# What this task involves
Retype the whole of the data exactly.

(Items from a data source)

* * * * * * * * *

/-! ### WellFormed: each check refuses an ill-formed command word (30_encoding.md R87) -/

theorem test_wellFormed_refuses_rsv : (issued 0x0800#16).wellFormed = false := by decide
theorem test_wellFormed_refuses_idx : (issued 0x2001#16).wellFormed = false := by decide
theorem test_wellFormed_admits_gprRead_x31 : (issued 0x801F#16).wellFormed = true := by decide

/-! ### Decode: the words of 30_encoding.md R83 -/

theorem test_decode_cpuReset : decode (issued 0b0000000000000000#16) = some .cpuReset := by decide
theorem test_decode_clearRegs : decode (issued 0b0001000000000000#16) = some .clearRegs := by decide
theorem test_decode_incPc : decode (issued 0b0010000000000000#16) = some .incPc := by decide
theorem test_decode_memWrite :
    decode (issued 0b0011000000000000#16) = some (.memWrite 7#32 9#32) := by decide
theorem test_decode_memRead : decode (issued 0b0100000000000000#16) = some (.memRead 7#32) := by decide
theorem test_decode_memClear : decode (issued 0b0101000000000000#16) = some .memClear := by decide
theorem test_decode_biosLoad :
    decode ⟨0b0110000000000000#16, 7#32, 9#32, .stream [1#8] .err⟩ =
      some (.biosLoad (.stream [1#8] .err)) := by decide
theorem test_decode_biosRead :
    decode (issued 0b0111000000000000#16) = some (.biosRead 7#32) := by decide
theorem test_decode_gprRead :
    decode (issued 0b1000000000010011#16) = some (.gprRead 19#5) := by decide
theorem test_decode_gprWrite :
    decode (issued 0b1001000000011111#16) = some (.gprWrite 31#5 9#32) := by decide
theorem test_decode_hiRead : decode (issued 0b1010000000000000#16) = some .hiRead := by decide
theorem test_decode_hiWrite : decode (issued 0b1011000000000000#16) = some (.hiWrite 9#32) := by decide
theorem test_decode_loRead : decode (issued 0b1100000000000000#16) = some .loRead := by decide
theorem test_decode_loWrite : decode (issued 0b1101000000000000#16) = some (.loWrite 9#32) := by decide
theorem test_decode_pcRead : decode (issued 0b1110000000000000#16) = some .pcRead := by decide
theorem test_decode_pcWrite : decode (issued 0b1111000000000000#16) = some (.pcWrite 9#32) := by decide

/-- E1, E2, E3, E5. -/
theorem test_decode_refuses_reserved :
    [0x0020#16, 0x0800#16, 0x8020#16, 0x2001#16].map (fun w => decode (issued w)) =
      [none, none, none, none] := by decide

/-- A table word is read with CMD in its lowest 16 bits, and runs as the next command. -/
theorem test_withFetchWord_runs_the_word :
    decodeTableWord 16 0x901F = some (.gprWrite 31#5 0#32) ∧
      (after (step (State.reset.withFetchWord 16 0x2000))).map State.pc = some 0xBFC00004#32 := by decide

/-! ### Memory: M1, M5, M6, M8 to M11 -/

/-- M10. -/
theorem test_memWrite_replaces :
    (after (exec (.memWrite 5#32 2#32) { State.reset with mem := [(5, 1#32)] })).map
      (fun t => (t.mem, t.response.status)) = some ([(5, 2#32)], .ok) := by decide
/-- M6: the low 23 bits of the index are 0. -/
theorem test_memWrite_halts_out_of_range :
    (after (exec (.memWrite 0x00800000#32 1#32) State.reset)).map
      (fun t => (t.statusWord, t.faultCode, t.faultAddr, t.faultLimit, t.rspStatus)) =
      some (1#32, 2#3, 0x00800000#32, 5242880#32, 2#3) := by decide
/-- M1: an entry never written is present and 0. -/
theorem test_memRead_unwritten_is_present :
    (after (exec (.memRead 0#32) State.reset)).map State.response = some ⟨.ok, some 0#32⟩ := by decide
/-- M8. -/
theorem test_memRead_out_of_range :
    (after (exec (.memRead 5242880#32) State.reset)).map (fun t => (t.rspStatus, t.rspData, t.halted)) =
      some (1#3, 0#32, false) := by decide
/-- M11. -/
theorem test_memClear :
    (after (exec .memClear { State.reset with mem := [(0, 7#32), (5242879, 7#32)] })).map
      (fun t => (t.mem.read 0, t.mem.read 5242879)) = some (0#32, 0#32) := by decide
/-- Writing what an unlisted index reads as removes the pair. -/
theorem test_memory_canonical_write :
    Memory.write [(3, 9#32), (5, 1#32)] 3 0#32 = [(5, 1#32)] ∧
      Memory.write [(3, 9#32), (5, 1#32)] 4 2#32 = [(3, 9#32), (4, 2#32), (5, 1#32)] := by decide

* * * * * * * * *

# Response for this exercise
/-! ### WellFormed: each check refuses an ill-formed command word (30_encoding.md R87) -/

theorem test_wellFormed_refuses_rsv : (issued 0x0800#16).wellFormed = false := by decide
theorem test_wellFormed_refuses_idx : (issued 0x2001#16).wellFormed = false := by decide
theorem test_wellFormed_admits_gprRead_x31 : (issued 0x801F#16).wellFormed = true := by decide

/-! ### Decode: the words of 30_encoding.md R83 -/

theorem test_decode_cpuReset : decode (issued 0b0000000000000000#16) = some .cpuReset := by decide
theorem test_decode_clearRegs : decode (issued 0b0001000000000000#16) = some .clearRegs := by decide
theorem test_decode_incPc : decode (issued 0b0010000000000000#16) = some .incPc := by decide
theorem test_decode_memWrite :
    decode (issued 0b0011000000000000#16) = some (.memWrite 7#32 9#32) := by decide
theorem test_decode_memRead : decode (issued 0b0100000000000000#16) = some (.memRead 7#32) := by decide
theorem test_decode_memClear : decode (issued 0b0101000000000000#16) = some .memClear := by decide
theorem test_decode_biosLoad :
    decode ⟨0b0110000000000000#16, 7#32, 9#32, .stream [1#8] .err⟩ =
      some (.biosLoad (.stream [1#8] .err)) := by decide
theorem test_decode_biosRead :
    decode (issued 0b0111000000000000#16) = some (.biosRead 7#32) := by decide
theorem test_decode_gprRead :
    decode (issued 0b1000000000010011#16) = some (.gprRead 19#5) := by decide
theorem test_decode_gprWrite :
    decode (issued 0b1001000000011111#16) = some (.gprWrite 31#5 9#32) := by decide
theorem test_decode_hiRead : decode (issued 0b1010000000000000#16) = some .hiRead := by decide
theorem test_decode_hiWrite : decode (issued 0b1011000000000000#16) = some (.hiWrite 9#32) := by decide
theorem test_decode_loRead : decode (issued 0b1100000000000000#16) = some .loRead := by decide
theorem test_decode_loWrite : decode (issued 0b1101000000000000#16) = some (.loWrite 9#32) := by decide
theorem test_decode_pcRead : decode (issued 0b1110000000000000#16) = some .pcRead := by decide
theorem test_decode_pcWrite : decode (issued 0b1111000000000000#16) = some (.pcWrite 9#32) := by decide

/-- E1, E2, E3, E5. -/
theorem test_decode_refuses_reserved :
    [0x0020#16, 0x0800#16, 0x8020#16, 0x2001#16].map (fun w => decode (issued w)) =
      [none, none, none, none] := by decide

/-- A table word is read with CMD in its lowest 16 bits, and runs as the next command. -/
theorem test_withFetchWord_runs_the_word :
    decodeTableWord 16 0x901F = some (.gprWrite 31#5 0#32) ∧
      (after (step (State.reset.withFetchWord 16 0x2000))).map State.pc = some 0xBFC00004#32 := by decide

/-! ### Memory: M1, M5, M6, M8 to M11 -/

/-- M10. -/
theorem test_memWrite_replaces :
    (after (exec (.memWrite 5#32 2#32) { State.reset with mem := [(5, 1#32)] })).map
      (fun t => (t.mem, t.response.status)) = some ([(5, 2#32)], .ok) := by decide
/-- M6: the low 23 bits of the index are 0. -/
theorem test_memWrite_halts_out_of_range :
    (after (exec (.memWrite 0x00800000#32 1#32) State.reset)).map
      (fun t => (t.statusWord, t.faultCode, t.faultAddr, t.faultLimit, t.rspStatus)) =
      some (1#32, 2#3, 0x00800000#32, 5242880#32, 2#3) := by decide
/-- M1: an entry never written is present and 0. -/
theorem test_memRead_unwritten_is_present :
    (after (exec (.memRead 0#32) State.reset)).map State.response = some ⟨.ok, some 0#32⟩ := by decide
/-- M8. -/
theorem test_memRead_out_of_range :
    (after (exec (.memRead 5242880#32) State.reset)).map (fun t => (t.rspStatus, t.rspData, t.halted)) =
      some (1#3, 0#32, false) := by decide
/-- M11. -/
theorem test_memClear :
    (after (exec .memClear { State.reset with mem := [(0, 7#32), (5242879, 7#32)] })).map
      (fun t => (t.mem.read 0, t.mem.read 5242879)) = some (0#32, 0#32) := by decide
/-- Writing what an unlisted index reads as removes the pair. -/
theorem test_memory_canonical_write :
    Memory.write [(3, 9#32), (5, 1#32)] 3 0#32 = [(5, 1#32)] ∧
      Memory.write [(3, 9#32), (5, 1#32)] 4 2#32 = [(3, 9#32), (4, 2#32), (5, 1#32)] := by decide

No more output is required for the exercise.